# [WORK TO COMPLETE]
Your task is to give the number of lines below that contain "Machine". Give no other text.

Extracted data entries
☆ ☆ ☆ ☆

-- ==== Sys2Proof/Machine/Dispatch.lean ====
section
/-!
DEFINITION. One arm per command: a direct call of its meaning, or a refusal by name.
-/

namespace Sys2Proof.Machine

☆ ☆ ☆ ☆

# [ANSWER TO THE EXERCISE]
2